>>

-- ==== Sys2Proof/Laws/Run.lean ====
section
/-! SUPPORT. What the sequencer does, said once: positions of SEQ, what each segment does over its ticks, and how runs of
segment lists compose. A command's run is a chain of these. -/

namespace Sys2Proof.Machine

/-- `s` with SEQ in the list `p` of the command `op`, after `k` ticks of its first segment. -/
def pos (op : BitVec 4) (p : List Seg) (k : Nat) (s : State) : State := { s with seq := .running op p, waitCnt := k }

@[simp] theorem pos_busy (op p k s) : (pos op p k s).busy = s.busy := rfl
@[simp] theorem pos_seq (op p k s) : (pos op p k s).seq = .running op p := rfl
@[simp] theorem pos_waitCnt (op p k s) : (pos op p k s).waitCnt = k := rfl
@[simp] theorem pos_cfg (op p k s) : (pos op p k s).cfg = s.cfg := rfl
@[simp] theorem pos_presSeen (op p k s) : (pos op p k s).presSeen = s.presSeen := rfl
@[simp] theorem pos_pos (op p k op' p' k' s) : pos op p k (pos op' p' k' s) = pos op p k s := rfl
@[simp] theorem segTicks_pos (op p k s g) : segTicks (pos op p k s) g = segTicks s g := by cases g <;> rfl

/-- The assignments neither read nor write SEQ and WAIT_CNT. -/
theorem runAct_pos (a : Act) (op p k) (s : State) :
    runAct a (pos op p k s) = (pos op p k (runAct a s).1, (runAct a s).2) := by
  cases a with
  | searchDecide =>
    simp only [runAct, pos]
    cases pairDecide s.cfg.searchPairMap s.trueBit s.rdBit <;> rfl
  | sensorWrite =>
    simp only [runAct, pos]
    cases resDecode s.cfg.resTable s.sp[4] <;> rfl
  | _ => rfl

/-- The assignments keep BUSY. -/
@[simp] theorem runAct_busy (a : Act) (s : State) : (runAct a s).1.busy = s.busy := by
  cases a with
  | searchDecide =>
    simp only [runAct]
    cases pairDecide s.cfg.searchPairMap s.trueBit s.rdBit <;> rfl
  | sensorWrite =>
    simp only [runAct]
    cases resDecode s.cfg.resTable s.sp[4] <;> rfl
  | _ => rfl

/-- The assignments keep the configuration. -/
@[simp] theorem runAct_cfg (a : Act) (s : State) : (runAct a s).1.cfg = s.cfg := by
  cases a with
  | searchDecide =>
    simp only [runAct]
    cases pairDecide s.cfg.searchPairMap s.trueBit s.rdBit <;> rfl
  | sensorWrite =>
    simp only [runAct]
    cases resDecode s.cfg.resTable s.sp[4] <;> rfl
  | _ => rfl

theorem enter_nil (op : BitVec 4) (s : State) : enter op [] s = complete { s with waitCnt := 0 } := rfl

/-- An assignment that raises nothing is passed. -/
theorem enter_act (op : BitVec 4) (a : Act) (rest : List Seg) (s : State) (h : (runAct a s).2 = none) :
    enter op (.act a :: rest) s = enter op rest (runAct a s).1 := by
  simp only [enter]
  split
  · simp_all
  · simp_all

/-- An assignment that raises ends the command. -/
theorem enter_act_raise (op : BitVec 4) (a : Act) (rest : List Seg) (s : State) (e : ErrCode)
    (h : (runAct a s).2 = some e) :
    enter op (.act a :: rest) s = raise e { (runAct a s).1 with waitCnt := 0 } := by
  simp only [enter]
  split <;> simp_all

/-- Whether the entry takes ticks of its own. -/
def Seg.timed : Seg → Bool
  | .act _ => false
  | .low _ => true
  | .rel _ => true
  | .relS _ => true
  | .waitHigh _ => true
  | .pres _ => true
  | .slotLow _ => true
  | .slotRel _ => true

/-- A segment that takes ticks is where SEQ stops. -/
theorem enter_timed (op : BitVec 4) (g : Seg) (rest : List Seg) (s : State) (h : segTicks s g ≠ 0) :
    enter op (g :: rest) s = pos op (g :: rest) 0 s := by
  cases g <;> first | (simp [segTicks] at h; done) | (simp only [enter]; rw [if_neg h]; rfl)

/-- A segment of no ticks is skipped. -/
theorem enter_skip (op : BitVec 4) (g : Seg) (rest : List Seg) (s : State) (ht : g.timed = true) (h : segTicks s g = 0) :
    enter op (g :: rest) s = enter op rest s := by
  cases g <;> first | (simp [Seg.timed] at ht; done) | (simp only [enter]; rw [if_pos h])

/-- Entering a list does not depend on the old SEQ and WAIT_CNT. -/
@[simp] theorem enter_pos (op : BitVec 4) (p : List Seg) (op' p' k) (s : State) :
    enter op p (pos op' p' k s) = enter op p s := by
  induction p generalizing s with
  | nil => rfl
  | cons g rest ih =>
    by_cases ht : g.timed = true
    · by_cases h : segTicks s g = 0
      · rw [enter_skip op g rest s ht h, enter_skip op g rest _ ht (by simpa using h), ih]
      · rw [enter_timed op g rest s h, enter_timed op g rest _ (by simpa using h), pos_pos]
    · obtain ⟨a, rfl⟩ : ∃ a, g = .act a := by cases g <;> simp [Seg.timed] at ht ⊢
      cases hr : (runAct a s).2 with
      | none =>
        rw [enter_act op a rest s hr, enter_act op a rest _ (by rw [runAct_pos]; exact hr), runAct_pos, ih]
      | some e =>
        rw [enter_act_raise op a rest s e hr, enter_act_raise op a rest _ e (by rw [runAct_pos]; exact hr), runAct_pos]
        rfl

/-- A tick in a segment that takes ticks. -/
theorem tick_pos (op : BitVec 4) (g : Seg) (rest : List Seg) (k : Nat) (s : State) (line : Bool) (ht : g.timed = true) :
    tick (pos op (g :: rest) k s) line = tickSeg op g rest line (pos op (g :: rest) k s) := by
  cases g <;> first | (simp [Seg.timed] at ht; done) | rfl

@[simp] theorem ticks_zero (line : Nat → Bool) (s : State) : ticks line 0 s = s := rfl

theorem ticks_succ (line : Nat → Bool) (n : Nat) (s : State) : ticks line (n + 1) s = tick (ticks line n s) (line n) := rfl

/-- Runs compose: `a` ticks, then `b` ticks with the line read from tick `a` on. -/
theorem ticks_add (line : Nat → Bool) (a b : Nat) (s : State) :
    ticks line (a + b) s = ticks (fun k => line (a + k)) b (ticks line a s) := by
  induction b with
  | zero => rfl
  | succ b ih => rw [← Nat.add_assoc, ticks_succ, ticks_succ, ih]

/-- A segment whose end depends on its length alone and that samples nothing. -/
def Seg.plain : Seg → Bool
  | .low _ => true
  | .rel _ => true
  | .slotLow _ => true
  | .slotRel _ => true
  | .relS _ => false
  | .waitHigh _ => false
  | .pres _ => false
  | .act _ => false

/-- Whether the line is driven on the segment's ticks (10_state.md R19). -/
def Seg.driven : Seg → Bool
  | .low _ => true
  | .slotLow _ => true
  | .rel _ => false
  | .slotRel _ => false
  | .relS _ => false
  | .waitHigh _ => false
  | .pres _ => false
  | .act _ => false

@[simp] theorem drive_pos (op g rest k s) : drive (pos op (g :: rest) k s) = g.driven := by cases g <;> rfl

theorem tick_plain (op : BitVec 4) (g : Seg) (rest : List Seg) (k : Nat) (s : State) (line : Bool)
    (hp : g.plain = true) (h : 0 < segTicks s g) :
    tick (pos op (g :: rest) k s) line =
      if k + 1 < segTicks s g then pos op (g :: rest) (k + 1) s else enter op rest s := by
  have ht : g.timed = true := by cases g <;> simp_all [Seg.timed, Seg.plain]
  rw [tick_pos op g rest k s line ht]
  cases g <;> first
    | (simp [Seg.plain] at hp; done)
    | (simp only [tickSeg, sampleLine, segEnds, segError, segTicks_pos, pos_waitCnt, decide_eq_true_eq, enter_pos]
       split <;> rename_i h1 <;> split <;> first | rfl | omega)

/-- A plain segment inside its ticks. -/
theorem ticks_plain (op : BitVec 4) (g : Seg) (rest : List Seg) (s : State) (line : Nat → Bool) (hp : g.plain = true)
    (k : Nat) (hk : k < segTicks s g) : ticks line k (enter op (g :: rest) s) = pos op (g :: rest) k s := by
  induction k with
  | zero => rw [ticks_zero, enter_timed op g rest s (by omega)]
  | succ k ih => rw [ticks_succ, ih (by omega), tick_plain op g rest k s _ hp (by omega), if_pos hk]

/-- A plain segment over all its ticks. -/
theorem ticks_plain_end (op : BitVec 4) (g : Seg) (rest : List Seg) (s : State) (line : Nat → Bool) (hp : g.plain = true) :
    ticks line (segTicks s g) (enter op (g :: rest) s) = enter op rest s := by
  have ht : g.timed = true := by cases g <;> simp_all [Seg.timed, Seg.plain]
  cases h : segTicks s g with
  | zero => rw [ticks_zero, enter_skip op g rest s ht h]
  | succ n =>
    rw [ticks_succ, ticks_plain op g rest s line hp n (by omega), tick_plain op g rest n s _ hp (by omega), h,
      if_neg (by omega)]

/-- The segments `body` of the command `op`, entered from `s`, last `n` ticks of `line`, never end the command, drive the
line as `wave` says, and lead on from `s'`. -/
def Runs (op : BitVec 4) (body : List Seg) (line : Nat → Bool) (n : Nat) (s s' : State) (wave : Nat → Bool) : Prop :=
  ∀ rest, ticks line n (enter op (body ++ rest) s) = enter op rest s' ∧
    ∀ k, k < n → (ticks line k (enter op (body ++ rest) s)).busy = true ∧
      drive (ticks line k (enter op (body ++ rest) s)) = wave k

theorem Runs.congr {op body line n s s' w w'} (h : Runs op body line n s s' w) (hw : ∀ k, k < n → w k = w' k) :
    Runs op body line n s s' w' := fun rest =>
  ⟨(h rest).1, fun k hk => ⟨((h rest).2 k hk).1, (((h rest).2 k hk).2).trans (hw k hk)⟩⟩

theorem Runs.nil (op line s w) : Runs op [] line 0 s s w := fun _ => ⟨rfl, fun _ h => absurd h (Nat.not_lt_zero _)⟩

/-- An assignment takes no tick. -/
theorem Runs.act {op a line s w} (h : (runAct a s).2 = none) : Runs op [.act a] line 0 s (runAct a s).1 w := fun rest =>
  ⟨enter_act op a rest s h, fun _ h => absurd h (Nat.not_lt_zero _)⟩

/-- Runs of lists one after the other. -/
theorem Runs.append {op b1 b2 line n1 n2 s s1 s2 w1 w2} (h1 : Runs op b1 line n1 s s1 w1)
    (h2 : Runs op b2 (fun k => line (n1 + k)) n2 s1 s2 w2) :
    Runs op (b1 ++ b2) line (n1 + n2) s s2 (fun k => if k < n1 then w1 k else w2 (k - n1)) := by
  intro rest
  have e := (h1 (b2 ++ rest)).1
  rw [List.append_assoc]
  refine ⟨by rw [ticks_add, e, (h2 rest).1], fun k hk => ?_⟩
  by_cases hlt : k < n1
  · simpa only [if_pos hlt] using (h1 (b2 ++ rest)).2 k hlt
  · have hk' : k = n1 + (k - n1) := by omega
    have := (h2 rest).2 (k - n1) (by omega)
    rw [hk', ticks_add, e]
    simpa using this

/-- `n` lists of equal length one after the other. -/
theorem Runs.range {op : BitVec 4} {f : Nat → List Seg} {line : Nat → Bool} {len : Nat}
    (σ : Nat → State) (w : Nat → Nat → Bool) (n : Nat)
    (h : ∀ i, i < n → Runs op (f i) (fun k => line (i * len + k)) len (σ i) (σ (i + 1)) (w i)) :
    Runs op ((List.range n).flatMap f) line (n * len) (σ 0) (σ n) (fun k => w (k / len) (k % len)) := by
  induction n with
  | zero => simpa using Runs.nil op line (σ 0) _
  | succ n ih =>
    rw [List.range_succ, List.flatMap_append, Nat.add_mul, Nat.one_mul]
    have h1 := ih fun i hi => h i (by omega)
    have h2 : Runs op ([n].flatMap f) (fun k => line (n * len + k)) len (σ n) (σ (n + 1)) (w n) := by
      simpa using h n (by omega)
    refine (h1.append h2).congr fun k hk => ?_
    split
    · rfl
    · have e : k / len = n := Nat.div_eq_of_lt_le (by omega) (by rw [Nat.add_mul]; omega)
      have e2 : k % len = k - n * len := by
        have := Nat.div_add_mod k len
        rw [e, Nat.mul_comm] at this
        omega
      rw [e, e2]

theorem rounds_eq (n : Nat) (body : List Seg) : rounds n body = (List.range n).flatMap fun _ => body := by
  induction n with
  | zero => rfl
  | succ n ih => rw [rounds, ih, List.range_succ_eq_map, List.flatMap_cons, List.flatMap_map]

/-- A plain segment as a run. -/
theorem Runs.plain {op : BitVec 4} {g : Seg} {line : Nat → Bool} {s : State} (hp : g.plain = true) (hb : s.busy = true) :
    Runs op [g] line (segTicks s g) s s (fun _ => g.driven) := fun rest =>
  ⟨ticks_plain_end op g rest s line hp, fun k hk => by
    rw [List.singleton_append, ticks_plain op g rest s line hp k hk, drive_pos]
    exact ⟨hb, rfl⟩⟩

end Sys2Proof.Machine
end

<<

* **What is needed**:
Take the lines from the first line of the listing to the line containing "s.presSeen := rfl". Please print them exactly, ends included, with nothing else.

* **Solution to this problem**:
-- ==== Sys2Proof/Laws/Run.lean ====
section
/-! SUPPORT. What the sequencer does, said once: positions of SEQ, what each segment does over its ticks, and how runs of
segment lists compose. A command's run is a chain of these. -/

namespace Sys2Proof.Machine

/-- `s` with SEQ in the list `p` of the command `op`, after `k` ticks of its first segment. -/
def pos (op : BitVec 4) (p : List Seg) (k : Nat) (s : State) : State := { s with seq := .running op p, waitCnt := k }

@[simp] theorem pos_busy (op p k s) : (pos op p k s).busy = s.busy := rfl
@[simp] theorem pos_seq (op p k s) : (pos op p k s).seq = .running op p := rfl
@[simp] theorem pos_waitCnt (op p k s) : (pos op p k s).waitCnt = k := rfl
@[simp] theorem pos_cfg (op p k s) : (pos op p k s).cfg = s.cfg := rfl
@[simp] theorem pos_presSeen (op p k s) : (pos op p k s).presSeen = s.presSeen := rfl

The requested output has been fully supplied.